Re: [VOTE] Release Airflow 2.8.1 from 2.8.1rc1

2024-01-17 Thread Phani Kumar
+1 non binding

On Thu, Jan 18, 2024 at 10:30 AM Amogh Desai 
wrote:

> +1 non binding
>
> Installed the RC with helm charts, tried a couple of installation
> configurations
> and ran a few examples, not seeing any regression.
>
> Thanks & Regards,
> Amogh Desai
>
> On Thu, Jan 18, 2024 at 12:16 AM Jed Cunningham 
> wrote:
>
> > +1 (binding)
> >
> > Checked signatures, checksums, licences. Used it with the helm chart
> with a
> > few different configs
> >
>


Re: [VOTE] Release Airflow 2.8.1 from 2.8.1rc1

2024-01-17 Thread Amogh Desai
+1 non binding

Installed the RC with helm charts, tried a couple of installation
configurations
and ran a few examples, not seeing any regression.

Thanks & Regards,
Amogh Desai

On Thu, Jan 18, 2024 at 12:16 AM Jed Cunningham 
wrote:

> +1 (binding)
>
> Checked signatures, checksums, licences. Used it with the helm chart with a
> few different configs
>


Re: What goes into the next release (was [VOTE] Release Airflow 2.8.1 from 2.8.1rc1)

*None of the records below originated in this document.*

-- ==== Sys2Proof/Machine/Walk.lean ====
section
/-! DEFINITION. What an engine does at its program counter: the gates on issue (R317, R376, R386, R403), the stop at
a lull point (R396), loop ends and pass ends, the skip of other engines' words with their mode records (R26, R33,
R318), the fetch from the window (R391) and the checks of decoding that need the context (R38, R42, R43, R350).
-/

namespace Sys2Proof.Machine

/-- What the turn of an engine comes to. -/
inductive Turn where
  | idle
  | set (st : Strand)
  | loopEnd
  | micro
  | run (i : Instr)
  | fault (t : Trap)
deriving DecidableEq, Repr

/-- A region or an ancestor of it is paused (R376, R439). -/
def pausedChain (rs : List Region) (part : Nat) : Nat → Nat → Bool
  | 0, _ => false
  | fuel + 1, addr =>
    match rs.find? (fun r => r.addr == addr && r.part == part) with
    | none => false
    | some r => r.paused || (r.parent != 0 && pausedChain rs part fuel r.parent)

/-- The strand's region in the die that caches it. -/
def regionPaused (s : State) (st : Strand) : Bool :=
  s.dies.toList.any fun d => pausedChain d.regions st.part 8 st.sid.rcb

/-- The effective value of a region's field in the die that caches it. -/
def regionOf (s : State) (part rcb : Nat) : Option Region :=
  (s.dies.toList.flatMap (·.regions)).find? fun r => r.addr == rcb && r.part == part

/-- The effective lull deadline in cell cycles: 100 µs unless the region says otherwise (R373). -/
def lullCycles (s : State) (st : Strand) : Nat :=
  4000 * (match regionOf s st.part st.sid.rcb with | some r => r.lulldl | none => 100)

/-- The lowest count of words passed among the strand's engines (R317). -/
def lowestPassed (st : Strand) : Nat :=
  match (maskEngs st).map fun e => (getEng st e).passed with
  | [] => 0
  | x :: xs => xs.foldl min x

/-- The engine may issue as far as the slip window goes (R317). -/
def slipOk (st : Strand) (e : Eng) : Bool :=
  decide ((getEng st e).passed + 1 ≤ lowestPassed st + st.slipw.toNat)

/-- The word at an index is a lull point of the strand's overlay (R395). -/
def lullAt (c : Context) (st : Strand) (pc : Nat) : Option Lull :=
  match c.image with
  | none => none
  | some im => im.lulls.find? fun l => l.ovl == st.overlay.toNat && l.word == pc

/-- A pre-emption request stops the engine here (R396): at the first lull point that no engine had passed, unless
the deadline has gone by (R398). -/
def lullStops (s : State) (c : Context) (st : Strand) (en : EngState) : Bool :=
  match st.preempt with
  | none => false
  | some p => decide (p.from_ ≤ en.passed) && (lullAt c st en.pc).isSome &&
      decide (s.clock < p.since + lullCycles s st)

/-- The gates on every word of an engine: resident in the mask, with the block, neither frozen nor halted for a forced save
(R398) nor paused, not stopped, C not at the end of a block, and within the slip window. -/
def mayIssue (s : State) (st : Strand) (e : Eng) : Bool :=
  inMask st e && !st.frozen && !st.halting && st.block && (getEng st e).stop == .no && !(e == .c && st.endBlock) &&
    !regionPaused s st && slipOk st e &&
    !(e == .l && match st.lean with | some ln => ln.fault.isSome || ln.confirmed | none => false)

/-- Bits 55:53 of a word. -/
def wordTag (w : Word) : Nat := wbits w 55 53

def wordOp (w : Word) : Nat := wbits w 63 56

/-- An `mtst` to LMODE, RSET or RRB, whose record the other engines take (R318). -/
def sendsMode (w : Word) : Bool :=
  wordOp w == 0x33 && wordTag w == 0 && (wbits w 9 0 == 1 || wbits w 9 0 == 3 || wbits w 9 0 == 9)

/-- Applies a mode record at an engine (R33, R273, R339). -/
def applyMode (en : EngState) : BqRec → EngState
  | .lmode v => { en with lmode := v }
  | .rset v => { en with rset := v }
  | .rrb v => { en with rrb := v.setWidth 5, sg := (v >>> 8).setWidth 8 }
  | _ => en

/-- A word of C, L or S whose accesses, stores or commands other words are ordered against: of C the loads, stores,
atomics, fences, flag waits, commands, `pop` and `qrecv` (R280), of L `ldmq`, the copies and the scratchpad reads, of S
every store and bound word. -/
def ordersWord (w : Word) : Bool :=
  match wordTag w with
  | 0 => [0x28, 0x2D, 0x30, 0x31, 0x35, 0x36, 0x38, 0x39, 0x3A, 0x3C].contains (wordOp w)
  | 1 => (decide (0x43 ≤ wordOp w) && decide (wordOp w ≤ 0x4B)) || decide (0xC0 ≤ wordOp w)
  | 4 => decide (0x5A ≤ wordOp w)
  | _ => false

/-- The place of a skipped word is kept when it orders accesses. -/
def noteSeen (en : EngState) (w : Word) : EngState :=
  if ordersWord w then
    let here := en.passed + 1
    match wordTag w with
    | 0 =>
      let x := { en.seen with c := here }
      { en with seen :=
        if wordOp w == 0x30 then { x with ccmd := here }
        else if wordOp w == 0x39 || wordOp w == 0x3A then { x with cst := here }
        else x }
    | 1 =>
      if wordOp w == 0x47 then { en with seen := { en.seen with l := here } }
      else if wordOp w == 0x49 || wordOp w == 0x4A then { en with seen := { en.seen with l := here, lcmd := here } }
      else { en with seen := { en.seen with r := here } }
    | _ => { en with seen := { en.seen with s := here } }
  else en

/-- An engine passes a word of another engine (R26). At an `mtst` that sends a mode record it waits for the record. -/
def skipWord (s : State) (st : Strand) (e : Eng) (w : Word) : Turn :=
  if sendsMode w && e != .c then
    match takeBq st e with
    | .ok (x, st) => .set (stepPast s (modEng st e fun en => applyMode en x) e)
    | .error _ => .idle
  else .set (stepPast s (modEng st e fun en => noteSeen en w) e)

/-- The target of a branch, call or loop lies inside the window (R38, R391), and the stage words of a `ploop` at `pc` are
legal (R41). -/
def targetOk (c : Context) (pc : Nat) : Instr → Bool
  | .br off | .call off | .loop _ off | .loopr off | .brc _ _ _ off =>
    decide (0 ≤ (pc : Int) + off.toInt ∧ (pc : Int) + off.toInt < c.win)
  | .ploop stages words _ len => stagesOk (stageWords c.imem pc (words.toNat + 1)) (stages.toNat + 1) (len.toNat + 1)
  | _ => true

/-- A kernel word may not be structural, `wait`, `yield` or bound (R42). -/
def kernelOk (w : Word) : Bool :=
  wordTag w != 5 && wordOp w != 0x28 && wordOp w != 0x29 && decide (wordOp w < 0xC0)

/-- The checks of R43 on a word that the engine decodes. A bindable opcode is checked against its entry `e` (R349, R350). -/
def decodeWord (c : Context) (e : Word) (pc : Nat) (w : Word) : Except Trap Instr :=
  if wordTag w = 6 || wordTag w = 7 then .error illegalTrap
  else if 0xC0 ≤ wordOp w then
    if !e.getLsbD 63 then .error { cause := .unbound }
    else if wordTag w ≠ wbits e 62 60 then .error illegalTrap
    else match decode w with
      | .error _ => .error illegalTrap
      | .ok i =>
        let lat := wbits w 52 49
        let least := wbits e 59 56
        if (least = 0 && lat = 0) || (least ≠ 0 && decide (least ≤ lat)) then .ok i else .error { cause := .latBound }
  else if (match parse w with | some i => !targetOk c pc i | none => false) then .error illegalTrap
  else match decode w with
    | .ok i => .ok i
    | .error .illegal => .error illegalTrap
    | .error .latBound => .error { cause := .latBound }

/-- The entry that serves a bindable opcode at an engine (R54, R349). -/
def bindEntry (c : Context) (st : Strand) (e : Eng) (op : Nat) : Word := boundEntry c st e (BitVec.ofNat 6 (op - 0xC0))

/-- The word of the context's window at an index (R25, R391). -/
def fetchWord (c : Context) (pc : Nat) : Word := (fget c.imem pc).getD 0

/-- The word that the engine decodes: its own, a structural one, or one whose TAG is illegal (R26). A bound word waits
until C has passed every word before it, since one of them may be a `bind` (R54). -/
def walkWord (s : State) (c : Context) (st : Strand) (e : Eng) : Turn :=
  let en := getEng st e
  if c.win ≤ en.pc then .fault illegalTrap
  else
    let w := fetchWord c en.pc
    let mine := wordTag w == Eng.code e || 5 ≤ wordTag w
    let bound := decide (0xC0 ≤ wordOp w)
    if !stageLive en then .set (stepPast s st e)
    else if !mine then skipWord s st e w
    else if bound && e != .c && decide ((getEng st .c).passed < en.passed) then .idle
    else if en.ploop.isSome && !kernelOk w then
      .fault (if bound && decide (wordTag w < 6) && !(bindEntry c st e (wordOp w)).getLsbD 63 then { cause := .unbound }
        else illegalTrap)
    else match decodeWord c (bindEntry c st e (wordOp w)) en.pc w with
      | .ok i => .run i
      | .error t => .fault t

/-- The kernel that the engine runs ends at its program counter. -/
def atPassEnd (en : EngState) : Bool :=
  match en.ploop with
  | some p => en.pc == p.first + p.len
  | none => false

/-- The engine has reached the end of its innermost loop (R326). -/
def atLoopEnd (en : EngState) : Bool :=
  match en.loops with
  | l :: _ => en.arrived && l.stop == en.pc && en.ret.length == l.depth
  | [] => false

/-- The turn of an engine. While a routine of it runs it issues nothing else (R350); a routine of S runs at the data stage,
by the event of its steps (R364). A loop's end comes before a lull point at the same word: a pass that goes back does not
reach that word (R326, R396). -/
def turn (s : State) (w : Walker) : Turn :=
  match getStrand s (Walker.ref w) with
  | none => .idle
  | some st =>
    if !mayIssue s st w.eng then .idle
    else
      let c := getCtx s w.cell st.part
      let en := getEng st w.eng
      if en.micro.isSome then (if w.eng = .s then .idle else .micro)
      else if atPassEnd en then .set (ploopPassEnd st w.eng)
      else if en.clamped.isNone && atLoopEnd en then .loopEnd
      else if lullStops s c st en && en.ploop.isNone && !(w.eng == .l && st.lean.isSome) then
        .set (modEng st w.eng fun x => { x with stop := .atLull })
      else match en.clamped with
        | some (i, _, _) =>
          if i = en.pc then walkWord s c st w.eng
          else .set (modEng st w.eng fun x => { x with pc := i, arrived := false })
        | none => walkWord s c st w.eng

/-- The index that FLTPC names for a fault of the turn: past the window's end it is the last word (R391). -/
def raiseTurn (s : State) (w : Walker) (t : Trap) : State :=
  match getStrand s (Walker.ref w) with
  | none => s
  | some st =>
    let c := getCtx s w.cell st.part
    let en := getEng st w.eng
    if c.win ≤ en.pc then
      let q : QFault := ⟨t, Eng.code w.eng, en.pc - 1, st.overlay.toNat, none, none, s.clock⟩
      match w.eng, st.lean with
      | .l, some ln => putStrand s (Walker.ref w) { st with lean := some { ln with fault := ln.fault.or (some q) } }
      | _, _ => raiseAt s (Walker.ref w) q
    else raiseWord s w t

end Sys2Proof.Machine
end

2024-01-17 Thread Amogh Desai
Thanks @Jarek Potiuk !

I vaguely knew the process but not in such detail, thanks for putting it
together in this email.
I will visit the document
https://github.com/apache/airflow?tab=readme-ov-file#what-goes-into-the-next-release
and if I find any clarifications, I will send it across as a PR.

One suggestion: what if we put it together in a document and put it on the
airflow website under
https://airflow.apache.org/community/ where we mention "how we release"?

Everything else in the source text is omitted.